On Fri, May 22, 2015 at 7:21 PM, Daniel Begin <jfd553@hotmail.com> wrote:
> I have split a large table (billions of records) into multiple partitions,
> hoping the access would be faster. I used an ID to make partitions check
> (check (id >= 100 AND id < 200)…) and created over 80 tables (children) that
> are now filled with data.
...
> I understand that the following query will use constraint exclusion and will
> run faster…
> a-      Select * from parent_table where id >=9999; -- using a constant
> But how constraint exclusion would react with the following queries …
> b-      Select * from parent_table where id between 2345 and 6789; -- using
> a range of ids
> c-       Select * from parent_table where id in(select ids from
> anothertable); -- using a list of ids from a select

Given you have already partitioned it, why don't you just use explain
[ analyze ] on the queries?
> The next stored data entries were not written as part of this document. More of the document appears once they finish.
/-! ### The obligations -/

/-- What a codec decodes to encodes to the bits of the field that it was read from. -/
theorem toNat_codecEncode_of_codecDecode {tag : OperandShape} {ob : Word12} {x : Operand}
    (h : codecDecode tag ob = .ok x) : (codecEncode x).toNat = ob.toNat % 2 ^ shapeWidth tag := by
  cases tag with
  | noOperands =>
    cases h
    exact (Nat.mod_one _).symm
  | file =>
    obtain ⟨r, hr, rfl⟩ := (fileOperand_eq_ok_iff _ _).1 h
    rw [toNat_codecEncode_file, hr, registerField_toNat, shapeWidth]
  | fileAndDestination =>
    obtain ⟨r, hr, rfl⟩ := (fileAndDestinationOperand_eq_ok_iff _ _ _).1 h
    rw [toNat_codecEncode_fileAndDestination, hr, registerField_toNat, destinationField_toNat, shapeWidth]
    omega
  | fileAndBitNumber =>
    obtain ⟨r, hr, rfl⟩ := (fileAndBitNumberOperand_eq_ok_iff _ _ _).1 h
    rw [toNat_codecEncode_fileAndBitNumber, hr, registerField_toNat, bitIndexField_toNat, shapeWidth]
    omega
  | literal =>
    cases h
    rw [toNat_codecEncode_literal, literalField_toNat, shapeWidth]
  | goto =>
    cases h
    rw [toNat_codecEncode_goto, addressField_toNat, shapeWidth]
  | tris =>
    rw [shapeWidth, ← selectorField_toNat]
    obtain ⟨hs, rfl⟩ | ⟨hs, rfl⟩ := (trisOperand_eq_ok_iff _ _).1 h
    · rw [hs]
      rfl
    · rw [hs]
      rfl

/-- Settles O22: the encoding is the field, and a value with nothing above the field is the field. -/
theorem codecEncodesWhatItDecoded : Obligations.CodecEncodesWhatItDecoded := by
  intro tag ob x hfield h
  apply BitVec.eq_of_toNat_eq
  rw [toNat_codecEncode_of_codecDecode h, Nat.mod_eq_of_lt hfield]

/-- Settles O21: each field of an encoding is the value that was put there. -/
theorem codecDecodesItsEncoding : Obligations.CodecDecodesItsEncoding := by
  intro x
  cases x with
  | noOperands => rfl
  | file r =>
    refine (fileOperand_eq_ok_iff _ _).2 ⟨r, BitVec.eq_of_toNat_eq ?_, rfl⟩
    rw [registerField_toNat, toNat_codecEncode_file]
    omega
  | fileAndDestination r dest =>
    obtain ⟨d, rfl⟩ := exists_destinationOf_eq dest
    have hd : destinationField (codecEncode (.fileAndDestination r (destinationOf d))) = d := BitVec.eq_of_toNat_eq (by
      rw [destinationField_toNat, toNat_codecEncode_fileAndDestination]
      omega)
    refine (fileAndDestinationOperand_eq_ok_iff _ _ _).2 ⟨r, BitVec.eq_of_toNat_eq ?_, by rw [hd]⟩
    rw [registerField_toNat, toNat_codecEncode_fileAndDestination]
    omega
  | fileAndBitNumber r b =>
    have hb : bitIndexField (codecEncode (.fileAndBitNumber r b)) = b := BitVec.eq_of_toNat_eq (by
      rw [bitIndexField_toNat, toNat_codecEncode_fileAndBitNumber]
      omega)
    refine (fileAndBitNumberOperand_eq_ok_iff _ _ _).2 ⟨r, BitVec.eq_of_toNat_eq ?_, by rw [hb]⟩
    rw [registerField_toNat, toNat_codecEncode_fileAndBitNumber]
    omega
  | literal k =>
    refine congrArg (Except.ok ∘ Operand.literal) (BitVec.eq_of_toNat_eq ?_)
    rw [literalField_toNat, toNat_codecEncode_literal]
    omega
  | goto a =>
    refine congrArg (Except.ok ∘ Operand.goto) (BitVec.eq_of_toNat_eq ?_)
    rw [addressField_toNat, toNat_codecEncode_goto]
    omega
  | tris selector =>
    cases selector with
    | GPIO => rfl
    | CMCON0 => rfl

/-- Values that agree in the field agree with one value that has nothing above it, and so with each other. -/
theorem codecDecode_congr {tag : OperandShape} {ob ob' : Word12}
    (h : ob.toNat % 2 ^ shapeWidth tag = ob'.toNat % 2 ^ shapeWidth tag) :
    codecDecode tag ob = codecDecode tag ob' := by
  have hfield : (BitVec.ofNat 12 (ob.toNat % 2 ^ shapeWidth tag)).toNat = ob.toNat % 2 ^ shapeWidth tag :=
    Nat.mod_eq_of_lt ((Nat.mod_le _ _).trans_lt ob.isLt)
  exact (codecDecode_eq_of_mod hfield).symm.trans (codecDecode_eq_of_mod (hfield.trans h))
I.e., in one of my tables, partitioned
monthly by a timestamp ( with time zone ) field I get ( even if I
never use between, a closed interval, for a continuous like type like
timestamp, the optimizer clearly shows it's transfroaming it to the
equivalent AND condition ):


explain select * from carrier_cdrs where setup between
'20150107T123456' and '20150322T222222';


QUERY PLAN

---------------------------------------------------------------------------------------------------------------------------------------------------
 Append  (cost=0.00..82202.41 rows=2346599 width=74)
   ->  Seq Scan on carrier_cdrs  (cost=0.00..0.00 rows=1 width=184)
         Filter: ((setup >= '2015-01-07 12:34:56+01'::timestamp with
time zone) AND (setup <= '2015-03-22 22:22:22+01'::timestamp with time
zone))
   ->  Seq Scan on carrier_cdrs_201501  (cost=0.00..30191.10
rows=816551 width=74)
         Filter: ((setup >= '2015-01-07 12:34:56+01'::timestamp with
time zone) AND (setup <= '2015-03-22 22:22:22+01'::timestamp with time
zone))
   ->  Seq Scan on carrier_cdrs_201502  (cost=0.00..25277.45
rows=872830 width=74)
         Filter: ((setup >= '2015-01-07 12:34:56+01'::timestamp with
time zone) AND (setup <= '2015-03-22 22:22:22+01'::timestamp with time
zone))
   ->  Seq Scan on carrier_cdrs_201503  (cost=0.00..26733.85
rows=657217 width=74)
         Filter: ((setup >= '2015-01-07 12:34:56+01'::timestamp with
time zone) AND (setup <= '2015-03-22 22:22:22+01'::timestamp with time
zone))
(9 rows)

> Since I mostly use queries of type b and c, I am wondering if partitioning
> the large table was appropriate and if the queries are going to be longer to
> run…

The problem is gonna be all the extra conditions, so I'll check real
queries. My bet is in a query EXACTLY like b it will use constraint
exclusion, and can be potentially faster if your interval are for just
100 ids, but why speculate when YOU can measure?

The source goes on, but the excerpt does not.